同社で6年前からOyster Card事業を担当しているShashi Verma氏が、地元のモバイルイベントで明かした話を今回は紹介する。
ICカードによる乗車券自体は
ロンドンでも完全に定着している
ロンドンの地下鉄は19世紀からある世界最古のもので、1200万人のロンドン市民、そして観光客の足代わりとなっている交通インフラだ。だが多くの公共機関がそうであるように、ロンドンの地下鉄網も100年以上前と同じネットワークで利用者数だけが増加の一途をたどっている。
利用者数増加に対応するためには効率化しかない。そして効率化を期待して2003年に導入したのがOyster Cardだ。現在、チップにはNXP社の「MIFARE DESFire」(ISO/IEC 14443 type A/B互換)を採用している。
TfLは普及を進めるため、Oyster Card利用時の運賃を下げたり、地下鉄とバス以外にも旅客鉄道のネットワークである、National Railなどにも拡大するなどの促進策をとった。これらが奏功し、現在Oyster Cardの利用者は800万人に達しているという。現在は旅行者でも自動販売機で簡単にOyster Cardを購入できる(デポジットの5ポンドはカードを返却すると戻ってくる)。
拡大戦略の方策として、当然ながら携帯電話への機能統合も視野に入ってくる。
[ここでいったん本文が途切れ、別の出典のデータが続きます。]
-- ==== Sys2Proof/Certificates/Slice0/Obligations.lean ====
section
/-!
DEFINITION. The statements for the provers. `Claims` says in what words they are put: what an instruction leaves when it writes its
destination, and what it leaves alone.
-/

namespace Sys2Proof.Claims

open Sys2Proof.Machine

/-! ### What a result leaves -/

/-- No byte of any memory changed, whichever owner reads it: domain memory, team memories, scratch, spill stacks, host memory. -/
def SameBytes (s t : State) : Prop := ∀ o l, t.locGet o l = s.locGet o l

/-- Nothing changed but contexts that `p` names, and no byte of memory. -/
def InContexts (s t : State) (p : Nat → Prop) : Prop :=
  t = { s with groups := t.groups } ∧ SameBytes s t ∧ ∀ g, ¬ p g → t.group g = s.group g

/-- R19: what register `n` of thread `th` holds after results `f` of type `ty` were written to destination `d`; it held `old`. -/
def lane (k : Iss) (ty : EType) (d : Opnd) (uni : Bool) (f : Nat → Nat) (n th : Nat) (old : Word) : Word :=
  match d with
  | .vec r =>
    if uni = false ∧ k.run.getLsbD th = true then
      if n = r then word (extendTo ty (max 32 (widthOf ty)) (f th))
      else if widthOf ty = 64 ∧ n = r + 1 then word (extendTo ty 64 (f th) / 2 ^ 32) else old
    else old
  | _ => old

/-- What an instruction with destination `d` leaves when it delivers `f th` of type `ty` in thread `th`, or once when it is uniform
(R19), and raises the exception flags `fl th` (R204). A window register is the partner's as well (R185). Every other register, flag,
control register and exception register, every other context, everything else of the machine and every byte of memory stay. -/
def Wrote (s : State) (k : Iss) (ty : EType) (d : Opnd) (uni : Bool) (f : Nat → Nat) (fl : Nat → Flags) (t : State) : Prop :=
  InContexts s t (fun g => g = k.gid ∨ k.g.partner = some g) ∧
  (∃ h, t.group k.gid = some h ∧ h = { k.g with v := h.v, s := h.s, xflg := h.xflg } ∧
    (∀ n, h.sreg n = if uni = true ∧ d = .sca n then dword (extendTo ty 64 (f 0)) else k.g.sreg n) ∧
    (∀ n th, th < 64 → h.vreg n th = lane k ty d uni f n th (k.g.vreg n th)) ∧
    ∀ th, th < 64 → h.flagsOf th = k.g.flagsOf th ||| fl th) ∧
  ∀ p x, k.g.partner = some p → p ≠ k.gid → s.group p = some x → ∃ y, t.group p = some y ∧ y = { x with v := y.v } ∧
    ∀ n th, th < 64 → y.vreg n th = if k.g.windowFrom ≤ n then lane k ty d uni f n th (x.vreg n th) else x.vreg n th

/-- Predicate `n` takes `f th` in the threads of `m` (R31, R229), with flags `fl`; nothing else changed. -/
def WroteP (s : State) (k : Iss) (n : Nat) (m : BitVec 64) (f : Nat → Bool) (fl : Nat → Flags) (t : State) : Prop :=
  InContexts s t (· = k.gid) ∧
  ∃ h, t.group k.gid = some h ∧ h = { k.g with p := h.p, xflg := h.xflg } ∧ (∀ j, j ≠ n → h.pred j = k.g.pred j) ∧
    (∀ th, th < 64 → (h.pred n).getLsbD th = if m.getLsbD th then f th else (k.g.pred n).getLsbD th) ∧
    ∀ th, th < 64 → h.flagsOf th = k.g.flagsOf th ||| fl th

/-- Scalar `n` takes `v`, with flags `fl`; nothing else changed. -/
def WroteS (s : State) (k : Iss) (n : Nat) (v : DWord) (fl : Nat → Flags) (t : State) : Prop :=
  InContexts s t (· = k.gid) ∧
  ∃ h, t.group k.gid = some h ∧ h = { k.g with s := h.s, xflg := h.xflg } ∧ (∀ j, h.sreg j = if j = n then v else k.g.sreg j) ∧
    ∀ th, th < 64 → h.flagsOf th = k.g.flagsOf th ||| fl th

/-- R226, R240: a destination selector: a predicate takes `f` in the passing threads, a scalar takes `v`. -/
def Told (s : State) (k : Iss) (d : Byte) (f : Nat → Bool) (v : DWord) (fl : Nat → Flags) (t : State) : Prop :=
  match selOf d with
  | .pred n => WroteP s k n k.run f fl t
  | .sca n => WroteS s k n v fl t
  | .bad => False

def noFlags : Nat → Flags := fun _ => 0

/-- The issuing context alone changed: it is now `h`. -/
def Became (s : State) (k : Iss) (h : Group) (t : State) : Prop :=
  InContexts s t (· = k.gid) ∧ t.group k.gid = some h

/-- The issuing gang alone changed: it is now `f` of what it was. -/
def GangBecame (s : State) (k : Iss) (f : Gang → Gang) (t : State) : Prop := Became s k (k.g.modGang k.gang.id f) t

/-- The gang goes on at address `a`: the clause is over. -/
def WentTo (s : State) (k : Iss) (a : DWord) (t : State) : Prop := GangBecame s k (fun x => { x with pc := a, clause := none }) t

/-! ### Operations as the manual defines them -/

/-- R215: val of a pattern of a type. -/
def val (ty : EType) (x : Nat) : Int := if isSigned ty then (BitVec.ofNat (widthOf ty) x).toInt else ((BitVec.ofNat (widthOf ty) x).toNat : Int)

/-- R215: wrap: the value modulo 2^w. -/
def wrap (ty : EType) (v : Int) : Nat := (BitVec.ofInt (widthOf ty) v).toNat

/-- R215: sat: clamped to the range of the type. -/
def sat (ty : EType) (v : Int) : Nat :=
  let w := widthOf ty
  if isSigned ty then wrap ty (max (-(2 : Int) ^ (w - 1)) (min (2 ^ (w - 1) - 1) v)) else wrap ty (max 0 (min (2 ^ w - 1) v))

def wrapOrSat (st : Bool) (ty : EType) (v : Int) : Nat := if st then sat ty v else wrap ty v

/-- The pattern of an operand as a bit vector of the type's width. -/
def bits (ty : EType) (x : Nat) : BitVec (widthOf ty) := BitVec.ofNat (widthOf ty) x

/-- R220, R223: d(t) from the patterns of d, a and b, under the form's type and SAT bit. -/
def intOps : List ((Opnd → Opnd → Opnd → Instr) × (EType → Bool → Nat → Nat → Nat → Nat)) :=
  [(.add, fun ty _ _ x y => wrap ty (val ty x + val ty y)),
   (.sub, fun ty _ _ x y => wrap ty (val ty x - val ty y)),
   (.mul, fun ty _ _ x y => wrap ty (val ty x * val ty y)),
   (.mulh, fun ty _ _ x y => wrap ty (val ty x * val ty y / 2 ^ widthOf ty)),
   (.mad, fun ty st z x y => wrapOrSat st ty (val ty z + val ty x * val ty y)),
   (.min, fun ty _ _ x y => wrap ty (min (val ty x) (val ty y))),
   (.max, fun ty _ _ x y => wrap ty (max (val ty x) (val ty y))),
   (.adds, fun ty _ _ x y => sat ty (val ty x + val ty y)),
   (.subs, fun ty _ _ x y => sat ty (val ty x - val ty y)),
   (.and, fun ty _ _ x y => (bits ty x &&& bits ty y).toNat),
   (.or, fun ty _ _ x y => (bits ty x ||| bits ty y).toNat),
   (.xor, fun ty _ _ x y => (bits ty x ^^^ bits ty y).toNat),
   (.andn, fun ty _ _ x y => (bits ty x &&& ~~~(bits ty y)).toNat)]

/-- R225: the field of a control operand: position and length. -/
def fieldPos (c : Nat) : Nat := c % 256
def fieldLen (ty : EType) (c : Nat) : Nat := min (c / 256 % 256) (widthOf ty)

/-- R224, R225: the same for the shifts and the bit fields, whose operand b is read as n32. -/
def shiftOps : List ((Opnd → Opnd → Opnd → Instr) × (EType → Nat → Nat → Nat → Nat)) :=
  [(.shl, fun ty _ x c => (bits ty x <<< c).toNat),
   (.shr, fun ty _ x c => (bits ty x >>> c).toNat),
   (.shra, fun ty _ x c => ((bits ty x).sshiftRight c).toNat),
   (.rotl, fun ty _ x c => ((bits ty x).rotateLeft c).toNat),
   (.bfx, fun ty _ x c =>
      let f := val ty x / 2 ^ fieldPos c
      wrap ty (if isSigned ty then f.bmod (2 ^ fieldLen ty c) else f % 2 ^ fieldLen ty c)),
   (.bfi, fun ty z x c =>
      let m := BitVec.ofNat (widthOf ty) (2 ^ fieldLen ty c - 1) <<< fieldPos c
      ((bits ty z &&& ~~~m) ||| ((bits ty x <<< fieldPos c) &&& m)).toNat)]

/-- R220, R223: the same for the instructions OP d, a. -/
def oneOps : List ((Opnd → Opnd → Byte → Instr) × (EType → Bool → Nat → Nat)) :=
  [(.neg, fun ty st x => wrapOrSat st ty (-val ty x)),
   (.abs, fun ty st x => wrapOrSat st ty |val ty x|),
   (.not, fun ty _ x => (~~~(bits ty x)).toNat),
   (.popc, fun ty _ x => ((List.range (widthOf ty)).filter fun j => (bits ty x).getLsbD j).length),
   (.clz, fun ty _ x => ((List.range (widthOf ty)).takeWhile fun j => !(bits ty x).getMsbD j).length),
   (.ctz, fun ty _ x => ((List.range (widthOf ty)).takeWhile fun j => !(bits ty x).getLsbD j).length),
   (.brev, fun ty _ x => (bits ty x).reverse.toNat)]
すでに2007年から2年間、NFCを搭載する携帯電話を利用してのトライアルも2回行っている。利用したのはNFC対応のSymbian端末である「Nokia 6131」で、1回目のトライアルではOyster Cardとして、2回目のときはOyster Cardに加え、カフェでの決済などエコシステムを拡大して行ったという。「ユーザーの反応はとてもよかった。92%のユーザーがモバイルOyster Cardが商用化されれば使うと回答した」とVerma氏は述べた。